■ Records supplied ■
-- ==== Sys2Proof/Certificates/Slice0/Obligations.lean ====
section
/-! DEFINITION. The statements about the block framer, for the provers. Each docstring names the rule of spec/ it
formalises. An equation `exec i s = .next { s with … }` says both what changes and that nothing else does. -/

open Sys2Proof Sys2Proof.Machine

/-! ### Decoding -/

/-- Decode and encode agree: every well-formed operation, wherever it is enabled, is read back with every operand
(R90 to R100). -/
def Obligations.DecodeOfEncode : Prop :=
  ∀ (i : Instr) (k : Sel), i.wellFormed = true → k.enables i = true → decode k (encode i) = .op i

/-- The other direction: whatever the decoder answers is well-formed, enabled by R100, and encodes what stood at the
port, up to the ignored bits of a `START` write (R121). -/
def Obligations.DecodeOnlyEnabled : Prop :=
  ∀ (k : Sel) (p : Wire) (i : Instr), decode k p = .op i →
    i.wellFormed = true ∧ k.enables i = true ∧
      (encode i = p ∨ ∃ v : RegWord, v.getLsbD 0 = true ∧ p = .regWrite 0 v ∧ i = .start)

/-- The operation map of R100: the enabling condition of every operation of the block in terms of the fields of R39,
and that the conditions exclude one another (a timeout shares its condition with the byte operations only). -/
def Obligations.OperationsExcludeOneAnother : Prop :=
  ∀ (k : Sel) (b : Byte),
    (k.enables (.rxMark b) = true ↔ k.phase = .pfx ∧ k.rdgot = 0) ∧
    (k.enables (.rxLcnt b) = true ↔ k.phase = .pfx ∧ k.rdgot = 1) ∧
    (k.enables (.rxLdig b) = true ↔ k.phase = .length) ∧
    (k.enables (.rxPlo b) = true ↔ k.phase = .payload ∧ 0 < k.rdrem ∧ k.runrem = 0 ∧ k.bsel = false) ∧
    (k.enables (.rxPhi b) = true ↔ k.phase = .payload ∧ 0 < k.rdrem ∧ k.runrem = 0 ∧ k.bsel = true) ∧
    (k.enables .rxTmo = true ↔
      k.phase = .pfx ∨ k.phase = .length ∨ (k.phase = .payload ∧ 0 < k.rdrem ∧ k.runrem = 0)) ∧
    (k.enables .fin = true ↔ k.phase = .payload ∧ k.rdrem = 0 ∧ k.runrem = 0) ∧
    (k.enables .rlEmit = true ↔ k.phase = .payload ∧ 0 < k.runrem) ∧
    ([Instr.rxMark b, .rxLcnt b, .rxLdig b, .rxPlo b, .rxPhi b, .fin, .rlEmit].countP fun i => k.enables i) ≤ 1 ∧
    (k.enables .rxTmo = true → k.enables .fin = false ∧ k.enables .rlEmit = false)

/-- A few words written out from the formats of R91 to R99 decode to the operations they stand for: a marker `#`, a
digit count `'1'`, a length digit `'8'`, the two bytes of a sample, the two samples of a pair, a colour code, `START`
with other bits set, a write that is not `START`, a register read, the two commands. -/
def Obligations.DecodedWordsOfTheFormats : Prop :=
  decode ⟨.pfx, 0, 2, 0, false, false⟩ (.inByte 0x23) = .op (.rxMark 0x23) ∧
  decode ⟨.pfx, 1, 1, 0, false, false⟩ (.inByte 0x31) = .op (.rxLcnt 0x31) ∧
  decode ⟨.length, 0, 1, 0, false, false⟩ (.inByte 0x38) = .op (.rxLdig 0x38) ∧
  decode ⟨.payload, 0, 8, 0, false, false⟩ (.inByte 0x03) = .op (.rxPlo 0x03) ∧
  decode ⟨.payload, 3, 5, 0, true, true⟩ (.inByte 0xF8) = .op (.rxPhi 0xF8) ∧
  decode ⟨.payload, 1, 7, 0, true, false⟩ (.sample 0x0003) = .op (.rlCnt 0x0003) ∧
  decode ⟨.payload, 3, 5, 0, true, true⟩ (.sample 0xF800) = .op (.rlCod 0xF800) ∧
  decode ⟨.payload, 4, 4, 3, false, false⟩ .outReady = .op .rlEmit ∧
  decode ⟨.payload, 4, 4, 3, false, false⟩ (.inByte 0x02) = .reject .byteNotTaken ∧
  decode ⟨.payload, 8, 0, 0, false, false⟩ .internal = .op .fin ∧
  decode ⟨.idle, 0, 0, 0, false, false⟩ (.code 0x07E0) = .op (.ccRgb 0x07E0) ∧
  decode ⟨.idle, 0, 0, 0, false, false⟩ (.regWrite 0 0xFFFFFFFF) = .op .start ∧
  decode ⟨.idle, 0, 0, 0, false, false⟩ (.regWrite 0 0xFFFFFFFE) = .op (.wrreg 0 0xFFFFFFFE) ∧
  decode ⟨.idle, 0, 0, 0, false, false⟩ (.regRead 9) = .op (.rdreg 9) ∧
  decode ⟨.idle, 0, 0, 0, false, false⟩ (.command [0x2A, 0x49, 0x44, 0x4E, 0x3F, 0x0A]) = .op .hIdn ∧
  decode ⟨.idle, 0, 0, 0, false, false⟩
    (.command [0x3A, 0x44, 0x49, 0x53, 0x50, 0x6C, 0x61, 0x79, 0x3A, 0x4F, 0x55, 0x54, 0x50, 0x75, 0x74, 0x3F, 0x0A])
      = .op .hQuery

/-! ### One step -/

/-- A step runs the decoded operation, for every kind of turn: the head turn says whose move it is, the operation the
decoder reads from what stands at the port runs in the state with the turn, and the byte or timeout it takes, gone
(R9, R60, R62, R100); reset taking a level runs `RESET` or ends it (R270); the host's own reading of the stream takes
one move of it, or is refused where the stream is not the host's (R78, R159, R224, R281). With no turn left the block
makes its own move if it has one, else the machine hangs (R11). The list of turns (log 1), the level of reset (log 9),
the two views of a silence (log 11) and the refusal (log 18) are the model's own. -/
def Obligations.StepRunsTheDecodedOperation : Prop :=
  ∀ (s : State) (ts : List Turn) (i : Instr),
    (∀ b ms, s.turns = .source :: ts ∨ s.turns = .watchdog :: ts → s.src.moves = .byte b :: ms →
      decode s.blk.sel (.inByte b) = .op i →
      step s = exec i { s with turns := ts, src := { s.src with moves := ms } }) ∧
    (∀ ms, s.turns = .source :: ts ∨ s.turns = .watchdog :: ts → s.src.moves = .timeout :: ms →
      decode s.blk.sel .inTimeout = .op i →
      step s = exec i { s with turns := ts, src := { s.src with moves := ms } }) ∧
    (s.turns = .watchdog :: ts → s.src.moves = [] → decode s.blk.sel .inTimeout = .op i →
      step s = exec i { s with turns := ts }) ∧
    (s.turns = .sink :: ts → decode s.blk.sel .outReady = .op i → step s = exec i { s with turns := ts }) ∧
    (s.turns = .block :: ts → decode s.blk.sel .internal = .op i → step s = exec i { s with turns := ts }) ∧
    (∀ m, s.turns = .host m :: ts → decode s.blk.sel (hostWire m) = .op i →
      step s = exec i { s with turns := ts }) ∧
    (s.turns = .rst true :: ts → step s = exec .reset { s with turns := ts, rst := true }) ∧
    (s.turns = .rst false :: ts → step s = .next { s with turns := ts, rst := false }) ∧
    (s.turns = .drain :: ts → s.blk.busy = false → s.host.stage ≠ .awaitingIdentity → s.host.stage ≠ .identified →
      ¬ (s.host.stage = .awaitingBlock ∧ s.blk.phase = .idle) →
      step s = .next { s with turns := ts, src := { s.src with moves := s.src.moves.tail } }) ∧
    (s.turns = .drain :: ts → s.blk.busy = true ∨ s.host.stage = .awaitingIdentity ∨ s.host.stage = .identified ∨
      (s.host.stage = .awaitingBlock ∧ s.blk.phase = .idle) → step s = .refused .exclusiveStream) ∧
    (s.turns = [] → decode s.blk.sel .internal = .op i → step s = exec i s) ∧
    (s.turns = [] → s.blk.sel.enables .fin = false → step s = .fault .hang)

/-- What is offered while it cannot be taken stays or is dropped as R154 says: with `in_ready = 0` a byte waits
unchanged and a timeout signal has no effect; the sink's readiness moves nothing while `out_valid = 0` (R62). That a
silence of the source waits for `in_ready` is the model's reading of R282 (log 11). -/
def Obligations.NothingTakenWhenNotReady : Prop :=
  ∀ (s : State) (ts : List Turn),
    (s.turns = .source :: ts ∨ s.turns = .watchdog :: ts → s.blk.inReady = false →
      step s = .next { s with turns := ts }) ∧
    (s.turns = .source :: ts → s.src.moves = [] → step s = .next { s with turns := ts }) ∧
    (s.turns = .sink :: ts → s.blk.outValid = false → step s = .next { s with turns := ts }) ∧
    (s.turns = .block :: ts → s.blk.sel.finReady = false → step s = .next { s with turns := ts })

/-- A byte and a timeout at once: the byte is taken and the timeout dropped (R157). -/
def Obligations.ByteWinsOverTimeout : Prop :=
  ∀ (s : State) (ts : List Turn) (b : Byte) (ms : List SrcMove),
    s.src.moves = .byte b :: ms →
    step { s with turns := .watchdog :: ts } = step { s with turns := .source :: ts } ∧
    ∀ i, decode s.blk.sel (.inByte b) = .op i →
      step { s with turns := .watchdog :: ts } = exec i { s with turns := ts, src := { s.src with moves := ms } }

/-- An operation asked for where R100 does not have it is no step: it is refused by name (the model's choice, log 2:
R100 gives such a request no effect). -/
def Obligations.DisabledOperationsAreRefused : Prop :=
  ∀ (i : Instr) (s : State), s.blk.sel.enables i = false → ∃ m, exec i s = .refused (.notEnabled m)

■ Task description ■
The answer must hold only the lines from the first line of the data through the line bearing "formalises. An equation", returned exactly.

■ Solution to this problem ■
-- ==== Sys2Proof/Certificates/Slice0/Obligations.lean ====
section
/-! DEFINITION. The statements about the block framer, for the provers. Each docstring names the rule of spec/ it
formalises. An equation `exec i s = .next { s with … }` says both what changes and that nothing else does. -/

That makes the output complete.